My favourite Warne spell occurred in the World Cup semi-final in 1999. Australia posted a seemingly paltry 213. When Warne was introduced into the attack South Africa was cruising at 0-48. Within six overs they were 4-62. Warne dismissed Kirsten, Gibbs, Cronje and Kallis to finish with figures of 4-29 from 10 overs. The ball that removed Gibbs was almost a replica of the Gatting delivery. The ball that dismissed Cronje pitched on off stump and fizzed into the hands of Mark Waugh at first slip. Admittedly Cronje didn’t hit the ball (it glanced his shoe), but anyone who can turn a ball with such velocity deserves the devil’s wicket.

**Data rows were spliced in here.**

/-- O57. Registers, reset and periods (12 R309, R324, R326; 20 R477; 21 R485 to R498, R509 to R511). The owner's writes have
their effects, another master's are dropped, and an offset without a register ignores them; the debug port reads registers
at any time and other state while the package is frozen; every master reads registers where its link carries the read (log 98), and a
read of the host or the peer waits while the package is frozen (20 R471; log 53); that x registers and the pc are other state, which a
running package does not show, is log 53; reset leaves everything at its reset value but memory, which the
model keeps (log 3). Every 10 microseconds the controller compares the power with LIMIT: above it the next measure of the
lowest stage takes effect, stage 1 on every die before stage 2, which is the model's reading (log 37), and after 100 microseconds at 95% or less the last one is withdrawn. Quota periods refill balances,
TICK counts periods, and the bucket fills. -/
def Obligations.Registers : Prop := ∀ (s : State) (m : Master) (d : Nat) (v : Word),
  let p := s.pkg
  let x := s.die d
  let b := fun (lo n : Nat) => v.toNat / 2 ^ lo % 2 ^ n
  let die := fun (i : Instr) (f : Die → Die) => exec i s = .next (s.modDie d f)
  let pkg := fun (o : Nat) (f : Package) => exec (.registerWrite m o v) s = .next { s with pkg := f }
  (p.frozen = false → owns s m →
    die (.leasebudWrite m d v) (fun x => { x with leaseCap := min 12 (b 0 4) }) ∧
    die (.bankpwrWrite m d v) (fun x => { x with
      regime := v.getLsbD 63, refill := b 32 16, bucketCap := b 16 16, banks := max 16 (b 0 11 / 16 * 16), bucket := b 16 16, refilled := s.now }) ∧
    die (.pwrdieForce m d v) (fun x => { x with force := b 0 5 }) ∧
    die (.ecccntClr m d) (fun x => { x with cistce := 0, memce := 0 }) ∧
    (d < 16 → die (.registerWrite m (0x2000 + 256 * d) v) (fun x => { x with leaseCap := min 12 (b 0 4) }) ∧
      die (.registerWrite m (0x2010 + 256 * d) v) (fun x => { x with fabThresh := b 0 7 })) ∧
    ((∀ q, q ∈ s.queues → q.st = .disabled) → pkg 0 { p with qtbase := b 16 36 * 2 ^ 16 }) ∧
    ((∃ q, q ∈ s.queues ∧ q.st ≠ .disabled) → pkg 0 p) ∧
    pkg 8 { p with measureOn := v.getLsbD 1, reqsig := v.getLsbD 0 } ∧
    pkg 0x1000 { p with pwrlim := max 1200 (min 3000 (b 0 12)) } ∧ pkg 0x1010 { p with tickNext := max 1 (b 0 16) } ∧
    pkg 0x1008 p ∧ pkg 0x1020 p) ∧
  (p.frozen = false → p.owner ≠ some m → carried s m → drops m (.leasebudWrite m d v) s ∧ drops m (.bankpwrWrite m d v) s ∧
    drops m (.pwrdieForce m d v) s ∧ drops m (.ecccntClr m d) s ∧ drops m (.registerWrite m 0 v) s ∧
    drops m (.registerWrite m 0x1000 v) s) ∧
  (carried s m → ∀ o, 0x4000 ≤ o → pkg o p) ∧
  (let reads := fun (o : Nat) (r : Word) =>
      let r := { s with pkg := { p with replyOk := true, regReply := r } }
      exec (.debugAccess (.readReg .debug o)) s = .next r ∧ (carried s m → exec (.debugAccess (.readReg m o)) s = .next r) ∧
        (p.frozen = true → m = .host ∨ m = .peer → exec (.debugAccess (.readReg m o)) s = .next s);
    reads 0x1000 (BitVec.ofNat 64 p.pwrlim) ∧ reads 0x1010 (BitVec.ofNat 64 p.tickNext) ∧
    (d < 16 → reads (0x2020 + 256 * d) x.lanemap ∧ reads (0x2028 + 256 * d) (BitVec.ofNat 64 (x.cistce * 2 ^ 32 + x.memce * 2)) ∧
      reads (0x2000 + 256 * d) (BitVec.ofNat 64 (x.budget * 16 + x.leaseCap)) ∧
      reads (0x2010 + 256 * d) (BitVec.ofNat 64 (x.fabLast * 2 ^ 16 + x.fabThresh))) ∧
    ∀ n r, exec (.debugAccess (.readX n r)) s = .next { s with pkg := (if p.frozen
      then { p with replyOk := true, regReply := (s.seq n).getX r } else { p with replyOk := false, reply := [] }) } ∧
      exec (.debugAccess (.readPc n)) s = .next { s with pkg := (if p.frozen
        then { p with replyOk := true, reply := [], regReply := (s.seq n).pc } else { p with replyOk := false, reply := [] }) } ∧
      exec (.debugAccess (.readCreg n .vtype)) s = .next { s with pkg := (if p.frozen
        then { p with replyOk := true, reply := [], regReply := (s.seq n).vtype } else { p with replyOk := false, reply := [] }) }) ∧
  (∃ t, exec .reset s = .next t ∧ t.mem = s.mem ∧ t.pkg = { Package.reset with pin := p.pin } ∧ t.now = 0 ∧
    (∀ n, t.seq n = Seq.reset) ∧ (∀ k, t.queue k = Queue.reset k) ∧ t.dies = State.reset.dies ∧
    (∀ k, (t.link k).st = .down) ∧ t.ctxs = [] ∧ t.kernels = [] ∧ t.bars = []) ∧
  (p.frozen = false →
    (∀ n, exec (.fabmonWindow d n) s = .next (s.modDie d fun x => { x with fabLast := min 100 n })) ∧
    (d < 16 → x.refilled < s.now → exec (.bucketRefill d) s = .next (s.modDie d fun x =>
      { x with bucket := min x.bucketCap (x.bucket + (s.now - x.refilled) * min x.refill x.erefill), refilled := s.now })) ∧
    (s.sumps = [] → p.tickDue ≤ s.now → exec .tickPeriod s = .next { s with pkg := { p with 
        tick := p.tick + 1, tickPeriod := p.tickNext, tickDue := p.tickDue + p.tickNext } }) ∧
    (p.quotaDue ≤ s.now → ∃ t, exec .quotaPeriod s = .next t ∧ t.mem = s.mem ∧ t.pkg.quotaDue = p.quotaDue + 100000 ∧
      ∀ c, let y := s.ctx c;
        (t.ctx c).limit = y.limit ∧
          (t.ctx c).balance = if y.limit = 0 then y.balance else min (y.limit * 1000 : Nat) (y.balance + (y.limit * 1000 : Nat))) ∧
    ∀ w bank, p.lastCompare + 100 ≤ s.now → ∃ t, exec (.powerComparison w bank) s = .next t ∧ t.mem = s.mem ∧
      t.pkg.power = min 4095 w ∧ t.pkg.lastCompare = s.now ∧
      (w ≤ p.pwrlim → w ≤ 4095 → 95 * p.pwrlim < 100 * w → t.pkg.measures = p.measures) ∧
      (p.pwrlim < w → (∃ e, e < 16 ∧ (s.die e).half = false) → ∃ e, e < 16 ∧ (s.die e).half = false ∧
        (t.die e).half = true ∧ t.pkg.measures = ⟨1, e, 0⟩ :: p.measures ∧
        ∀ f, f < 16 → (s.die f).half = false → (bank[f]?).getD 0 ≤ (bank[e]?).getD 0) ∧
      (∀ since k r, p.belowSince = some since → w * 100 ≤ 95 * p.pwrlim → w ≤ 4095 → 10000 ≤ s.now - since →
        p.measures = k :: r → t.pkg.measures = r))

My favourite Warne series came in the Ashes in 2005. While the rest of his teammates floundered, Warne, whose personal life was in utter disarray, dug in for the fight of his life. He took an incredible 40 wickets in five tests at an average of 19.92. He also scored 249 runs, which was more than several of Australia’s top order batsmen. Warne’s protracted battle with his good friend Kevin Pietersen was a delight to watch. It cost me a semester at university. Warne played like a man possessed. It was Warne versus England. And he almost got them.

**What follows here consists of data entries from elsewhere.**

-- ==== Sys2Proof/Laws/Exec.lean ====
section
/-!
SUPPORT. What `exec` calls, one lemma per constructor of Instr: later proofs rewrite with these and never unfold the
dispatch.
-/
namespace Sys2Proof.Machine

Warne played his final test series against England in the summer of 2006/07. He had a burning desire to regain the Ashes for his country. Like all true champions, he had one last trick up his sleeve. On the final morning of the Adelaide test, with the match seemingly trickling towards a banal draw, he bowled Kevin Pietersen around his legs. The ball changed the complexion of the match and the series. Australia went on to secure an unlikely victory in Adelaide and later won the series 5-0. It was a fitting end for one of the greats of the game.

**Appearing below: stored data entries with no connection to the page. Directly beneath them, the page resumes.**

/-- The second of two values put at one key stays. -/
@[simp] theorem smapSet_set {α : Type} (k : Nat) (u v : α) (l : List (Nat × α)) :
    smapSet k v (smapSet k u l) = smapSet k v l := by
  induction l with
  | nil => simp [smapSet, smapDel]
  | cons p r ih =>
    by_cases h1 : k < p.1
    · have : p.1 ≠ k := by omega
      have hd : smapDel k (p :: smapDel k r) = p :: smapDel k r := by
        rw [smapDel, List.filter_cons, if_pos (by simpa using this)]
        exact congrArg _ (smapDel_del k r)
      simp [smapSet, h1, hd]
    · by_cases h2 : p.1 = k
      · simp [smapSet, h2]
      · simp [smapSet, h1, h2, ih]
/-! ## Sequencers -/

/-- A sequencer just replaced is read back. -/
@[simp] theorem State.seq_setSeq (s : State) (n : Nat) (q : Seq) : (s.setSeq n q).seq n = q := by
  simp [State.seq, State.setSeq]

/-- Replacing a sequencer leaves every other alone. -/
theorem State.seq_setSeq_other (s : State) (n m : Nat) (q : Seq) (h : m ≠ n) : (s.setSeq n q).seq m = s.seq m := by
  simp [State.seq, State.setSeq, smapGet_set_other n m q s.seqs h]

/-- Replacing a sequencer twice. -/
@[simp] theorem State.setSeq_setSeq (s : State) (n : Nat) (p q : Seq) : (s.setSeq n p).setSeq n q = s.setSeq n q := by
  simp [State.setSeq]

/-- A sequencer just changed. -/
@[simp] theorem State.seq_modSeq (s : State) (n : Nat) (f : Seq → Seq) : (s.modSeq n f).seq n = f (s.seq n) := by
  simp [State.modSeq]

/-- Changing a sequencer leaves every other alone. -/
theorem State.seq_modSeq_other (s : State) (n m : Nat) (f : Seq → Seq) (h : m ≠ n) :
    (s.modSeq n f).seq m = s.seq m := by
  simp [State.modSeq, State.seq_setSeq_other s n m _ h]

/-- Changing a sequencer that has just been replaced. -/
@[simp] theorem State.modSeq_setSeq (s : State) (n : Nat) (q : Seq) (f : Seq → Seq) :
    (s.setSeq n q).modSeq n f = s.setSeq n (f q) := by
  simp [State.modSeq]

/-- Two changes of one sequencer are one. -/
@[simp] theorem State.modSeq_modSeq (s : State) (n : Nat) (f g : Seq → Seq) :
    (s.modSeq n f).modSeq n g = s.modSeq n fun q => g (f q) := by
  simp [State.modSeq]

/-- A write of an x register is a change of the sequencer. -/
theorem State.setX_eq (s : State) (n : Nat) (r : Reg) (v : Word) : s.setX n r v = s.modSeq n fun q => q.setX r v := rfl

/-! ## x registers (06 R135) -/

/-- x0 reads as zero. -/
@[simp] theorem Seq.getX_zero (q : Seq) : q.getX 0 = 0 := rfl

/-- A write to x0 is discarded. -/
@[simp] theorem Seq.setX_zero (q : Seq) (v : Word) : q.setX 0 v = q := rfl

/-- A register other than x0 reads as written. -/
theorem Seq.getX_setX_same (q : Seq) (r : Reg) (v : Word) (h : r ≠ 0) : (q.setX r v).getX r = v := by
  simp [Seq.getX, Seq.setX, h]

/-- A write leaves every other register alone. -/
theorem Seq.getX_setX_other (q : Seq) (r t : Reg) (v : Word) (h : t ≠ r) : (q.setX r v).getX t = q.getX t := by
  have h' : r.val ≠ t.val := fun e => h (Fin.ext e.symm)
  by_cases hr : r = 0
  · simp [Seq.setX, hr]
  · simp [Seq.getX, Seq.setX, hr, h']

Warne retired with every trophy in the ACB cabinet. It is rare that a sportsman possesses the foresight to retire at the perfect moment. It is also admirable to do so in a game where the temptation is for players to squeeze every last ounce (and dime) out of their ability, as Simon Katich had every intention of doing. Warne was never going to starve without international cricket, and he knew it. Anyone who has watched Muhammad Ali’s bout against Larry Holmes at Caesar’s Palace will understand the futility of ignoring the light.
Warne’s detractors seem to judge him on a humane level, not as a sportsman. It is difficult to defend Warne as a human. I don’t care whether he is a nice person, or a smart person. He is the smartest cricketer I have ever seen. He was a ferocious competitor. He wanted the moment. He wasn’t afraid of it. He had an innate belief that he was entitled to it. He possessed the perfect blend of raw ability, tactical nous and an insatiable appetite for the mental contest. Daryll Cullinan can attest to this. Warne got inside his blood. He transformed a quality batsman into a bunny rabbit. Since retiring, Cullinan has admitted, ‘Quite simply, Warne was too good for me.’
There have been countless other superb Warne deliveries over the years – Gooch, Kallis, Stewart, Anwar; enough to write a post-graduate thesis on. He is a marvel. Warne captured 708 test wickets at an average of 25.41 and 293 one day wickets at an average of 25.73. In 2000 he was selected as one of only five Wisden Cricketers of the Century. Not a bad effort for a common man with a pot belly. Perhaps he does look a little unsightly these days, but I forgive him. I’m glad he refused to give me his autograph 18 years ago. Who am I kidding? I love Shane Warne because of what he is.